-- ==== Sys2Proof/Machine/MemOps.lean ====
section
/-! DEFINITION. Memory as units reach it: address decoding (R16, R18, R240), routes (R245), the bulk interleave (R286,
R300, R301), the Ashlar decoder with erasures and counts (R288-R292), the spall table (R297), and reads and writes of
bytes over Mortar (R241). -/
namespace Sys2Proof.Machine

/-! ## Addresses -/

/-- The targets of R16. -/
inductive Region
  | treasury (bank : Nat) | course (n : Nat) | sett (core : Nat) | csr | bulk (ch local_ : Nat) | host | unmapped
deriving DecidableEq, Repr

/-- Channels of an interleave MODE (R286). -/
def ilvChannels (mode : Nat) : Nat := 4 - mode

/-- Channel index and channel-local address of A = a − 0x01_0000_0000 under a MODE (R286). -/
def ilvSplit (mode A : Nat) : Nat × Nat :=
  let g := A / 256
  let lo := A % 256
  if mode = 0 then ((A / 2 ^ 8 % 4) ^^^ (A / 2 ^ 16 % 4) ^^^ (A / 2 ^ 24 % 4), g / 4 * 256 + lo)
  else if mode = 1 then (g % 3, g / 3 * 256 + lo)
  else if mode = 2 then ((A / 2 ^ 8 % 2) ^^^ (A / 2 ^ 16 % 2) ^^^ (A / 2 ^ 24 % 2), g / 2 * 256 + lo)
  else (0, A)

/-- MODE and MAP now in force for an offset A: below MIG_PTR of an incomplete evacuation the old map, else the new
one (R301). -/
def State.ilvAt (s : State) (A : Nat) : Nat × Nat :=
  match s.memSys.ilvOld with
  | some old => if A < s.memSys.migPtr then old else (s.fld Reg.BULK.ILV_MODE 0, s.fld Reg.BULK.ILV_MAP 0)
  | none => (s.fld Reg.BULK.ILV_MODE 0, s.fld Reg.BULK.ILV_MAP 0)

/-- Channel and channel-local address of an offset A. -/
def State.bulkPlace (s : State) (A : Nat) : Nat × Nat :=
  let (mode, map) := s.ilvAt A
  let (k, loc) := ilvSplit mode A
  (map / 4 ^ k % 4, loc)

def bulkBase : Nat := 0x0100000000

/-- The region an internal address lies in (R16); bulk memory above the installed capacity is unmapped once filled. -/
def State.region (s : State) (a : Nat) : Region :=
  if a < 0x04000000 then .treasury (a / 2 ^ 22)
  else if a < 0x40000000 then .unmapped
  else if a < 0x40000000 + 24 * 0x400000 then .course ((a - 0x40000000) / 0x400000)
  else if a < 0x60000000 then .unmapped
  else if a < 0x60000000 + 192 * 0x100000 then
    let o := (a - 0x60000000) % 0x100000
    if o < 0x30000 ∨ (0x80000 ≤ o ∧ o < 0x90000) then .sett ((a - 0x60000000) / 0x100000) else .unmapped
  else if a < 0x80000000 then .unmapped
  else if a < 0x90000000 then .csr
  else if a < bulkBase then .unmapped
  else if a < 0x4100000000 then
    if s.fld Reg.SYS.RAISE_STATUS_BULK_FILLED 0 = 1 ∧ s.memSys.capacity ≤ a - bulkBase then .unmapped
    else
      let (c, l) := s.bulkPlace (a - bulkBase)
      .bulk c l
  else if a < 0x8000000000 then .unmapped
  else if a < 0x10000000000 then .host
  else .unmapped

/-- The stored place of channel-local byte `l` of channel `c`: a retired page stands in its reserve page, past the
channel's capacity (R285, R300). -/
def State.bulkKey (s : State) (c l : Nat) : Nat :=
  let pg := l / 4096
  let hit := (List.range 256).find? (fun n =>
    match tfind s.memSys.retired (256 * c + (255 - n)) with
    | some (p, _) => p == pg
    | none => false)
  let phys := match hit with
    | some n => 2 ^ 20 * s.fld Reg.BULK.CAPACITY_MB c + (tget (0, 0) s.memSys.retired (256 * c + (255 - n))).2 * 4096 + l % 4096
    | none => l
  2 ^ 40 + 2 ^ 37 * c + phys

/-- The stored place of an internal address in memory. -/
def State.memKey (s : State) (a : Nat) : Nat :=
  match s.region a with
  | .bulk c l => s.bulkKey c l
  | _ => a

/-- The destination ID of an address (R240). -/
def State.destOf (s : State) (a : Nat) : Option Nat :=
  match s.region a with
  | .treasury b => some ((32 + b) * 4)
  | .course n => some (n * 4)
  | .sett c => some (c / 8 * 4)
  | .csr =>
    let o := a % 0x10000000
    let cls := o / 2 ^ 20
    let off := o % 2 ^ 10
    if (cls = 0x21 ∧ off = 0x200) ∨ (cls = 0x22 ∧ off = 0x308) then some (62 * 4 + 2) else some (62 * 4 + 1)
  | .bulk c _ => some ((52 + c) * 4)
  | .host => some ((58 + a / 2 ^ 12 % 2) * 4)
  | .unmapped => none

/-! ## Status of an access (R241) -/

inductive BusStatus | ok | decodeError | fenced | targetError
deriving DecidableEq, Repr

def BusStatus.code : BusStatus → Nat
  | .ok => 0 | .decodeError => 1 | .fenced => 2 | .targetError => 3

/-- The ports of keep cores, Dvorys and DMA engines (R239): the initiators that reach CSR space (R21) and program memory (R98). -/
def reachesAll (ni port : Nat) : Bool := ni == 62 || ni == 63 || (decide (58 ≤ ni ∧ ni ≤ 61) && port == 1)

Prompt →
The answer must be the full listing, repeated exactly.

Solution to this problem →
-- ==== Sys2Proof/Machine/MemOps.lean ====
section
/-! DEFINITION. Memory as units reach it: address decoding (R16, R18, R240), routes (R245), the bulk interleave (R286,
R300, R301), the Ashlar decoder with erasures and counts (R288-R292), the spall table (R297), and reads and writes of
bytes over Mortar (R241). -/
namespace Sys2Proof.Machine

/-! ## Addresses -/

/-- The targets of R16. -/
inductive Region
  | treasury (bank : Nat) | course (n : Nat) | sett (core : Nat) | csr | bulk (ch local_ : Nat) | host | unmapped
deriving DecidableEq, Repr

/-- Channels of an interleave MODE (R286). -/
def ilvChannels (mode : Nat) : Nat := 4 - mode

/-- Channel index and channel-local address of A = a − 0x01_0000_0000 under a MODE (R286). -/
def ilvSplit (mode A : Nat) : Nat × Nat :=
  let g := A / 256
  let lo := A % 256
  if mode = 0 then ((A / 2 ^ 8 % 4) ^^^ (A / 2 ^ 16 % 4) ^^^ (A / 2 ^ 24 % 4), g / 4 * 256 + lo)
  else if mode = 1 then (g % 3, g / 3 * 256 + lo)
  else if mode = 2 then ((A / 2 ^ 8 % 2) ^^^ (A / 2 ^ 16 % 2) ^^^ (A / 2 ^ 24 % 2), g / 2 * 256 + lo)
  else (0, A)

/-- MODE and MAP now in force for an offset A: below MIG_PTR of an incomplete evacuation the old map, else the new
one (R301). -/
def State.ilvAt (s : State) (A : Nat) : Nat × Nat :=
  match s.memSys.ilvOld with
  | some old => if A < s.memSys.migPtr then old else (s.fld Reg.BULK.ILV_MODE 0, s.fld Reg.BULK.ILV_MAP 0)
  | none => (s.fld Reg.BULK.ILV_MODE 0, s.fld Reg.BULK.ILV_MAP 0)

/-- Channel and channel-local address of an offset A. -/
def State.bulkPlace (s : State) (A : Nat) : Nat × Nat :=
  let (mode, map) := s.ilvAt A
  let (k, loc) := ilvSplit mode A
  (map / 4 ^ k % 4, loc)

def bulkBase : Nat := 0x0100000000

/-- The region an internal address lies in (R16); bulk memory above the installed capacity is unmapped once filled. -/
def State.region (s : State) (a : Nat) : Region :=
  if a < 0x04000000 then .treasury (a / 2 ^ 22)
  else if a < 0x40000000 then .unmapped
  else if a < 0x40000000 + 24 * 0x400000 then .course ((a - 0x40000000) / 0x400000)
  else if a < 0x60000000 then .unmapped
  else if a < 0x60000000 + 192 * 0x100000 then
    let o := (a - 0x60000000) % 0x100000
    if o < 0x30000 ∨ (0x80000 ≤ o ∧ o < 0x90000) then .sett ((a - 0x60000000) / 0x100000) else .unmapped
  else if a < 0x80000000 then .unmapped
  else if a < 0x90000000 then .csr
  else if a < bulkBase then .unmapped
  else if a < 0x4100000000 then
    if s.fld Reg.SYS.RAISE_STATUS_BULK_FILLED 0 = 1 ∧ s.memSys.capacity ≤ a - bulkBase then .unmapped
    else
      let (c, l) := s.bulkPlace (a - bulkBase)
      .bulk c l
  else if a < 0x8000000000 then .unmapped
  else if a < 0x10000000000 then .host
  else .unmapped

/-- The stored place of channel-local byte `l` of channel `c`: a retired page stands in its reserve page, past the
channel's capacity (R285, R300). -/
def State.bulkKey (s : State) (c l : Nat) : Nat :=
  let pg := l / 4096
  let hit := (List.range 256).find? (fun n =>
    match tfind s.memSys.retired (256 * c + (255 - n)) with
    | some (p, _) => p == pg
    | none => false)
  let phys := match hit with
    | some n => 2 ^ 20 * s.fld Reg.BULK.CAPACITY_MB c + (tget (0, 0) s.memSys.retired (256 * c + (255 - n))).2 * 4096 + l % 4096
    | none => l
  2 ^ 40 + 2 ^ 37 * c + phys

/-- The stored place of an internal address in memory. -/
def State.memKey (s : State) (a : Nat) : Nat :=
  match s.region a with
  | .bulk c l => s.bulkKey c l
  | _ => a

/-- The destination ID of an address (R240). -/
def State.destOf (s : State) (a : Nat) : Option Nat :=
  match s.region a with
  | .treasury b => some ((32 + b) * 4)
  | .course n => some (n * 4)
  | .sett c => some (c / 8 * 4)
  | .csr =>
    let o := a % 0x10000000
    let cls := o / 2 ^ 20
    let off := o % 2 ^ 10
    if (cls = 0x21 ∧ off = 0x200) ∨ (cls = 0x22 ∧ off = 0x308) then some (62 * 4 + 2) else some (62 * 4 + 1)
  | .bulk c _ => some ((52 + c) * 4)
  | .host => some ((58 + a / 2 ^ 12 % 2) * 4)
  | .unmapped => none

/-! ## Status of an access (R241) -/

inductive BusStatus | ok | decodeError | fenced | targetError
deriving DecidableEq, Repr

def BusStatus.code : BusStatus → Nat
  | .ok => 0 | .decodeError => 1 | .fenced => 2 | .targetError => 3

/-- The ports of keep cores, Dvorys and DMA engines (R239): the initiators that reach CSR space (R21) and program memory (R98). -/
def reachesAll (ni port : Nat) : Bool := ni == 62 || ni == 63 || (decide (58 ≤ ni ∧ ni ≤ 61) && port == 1)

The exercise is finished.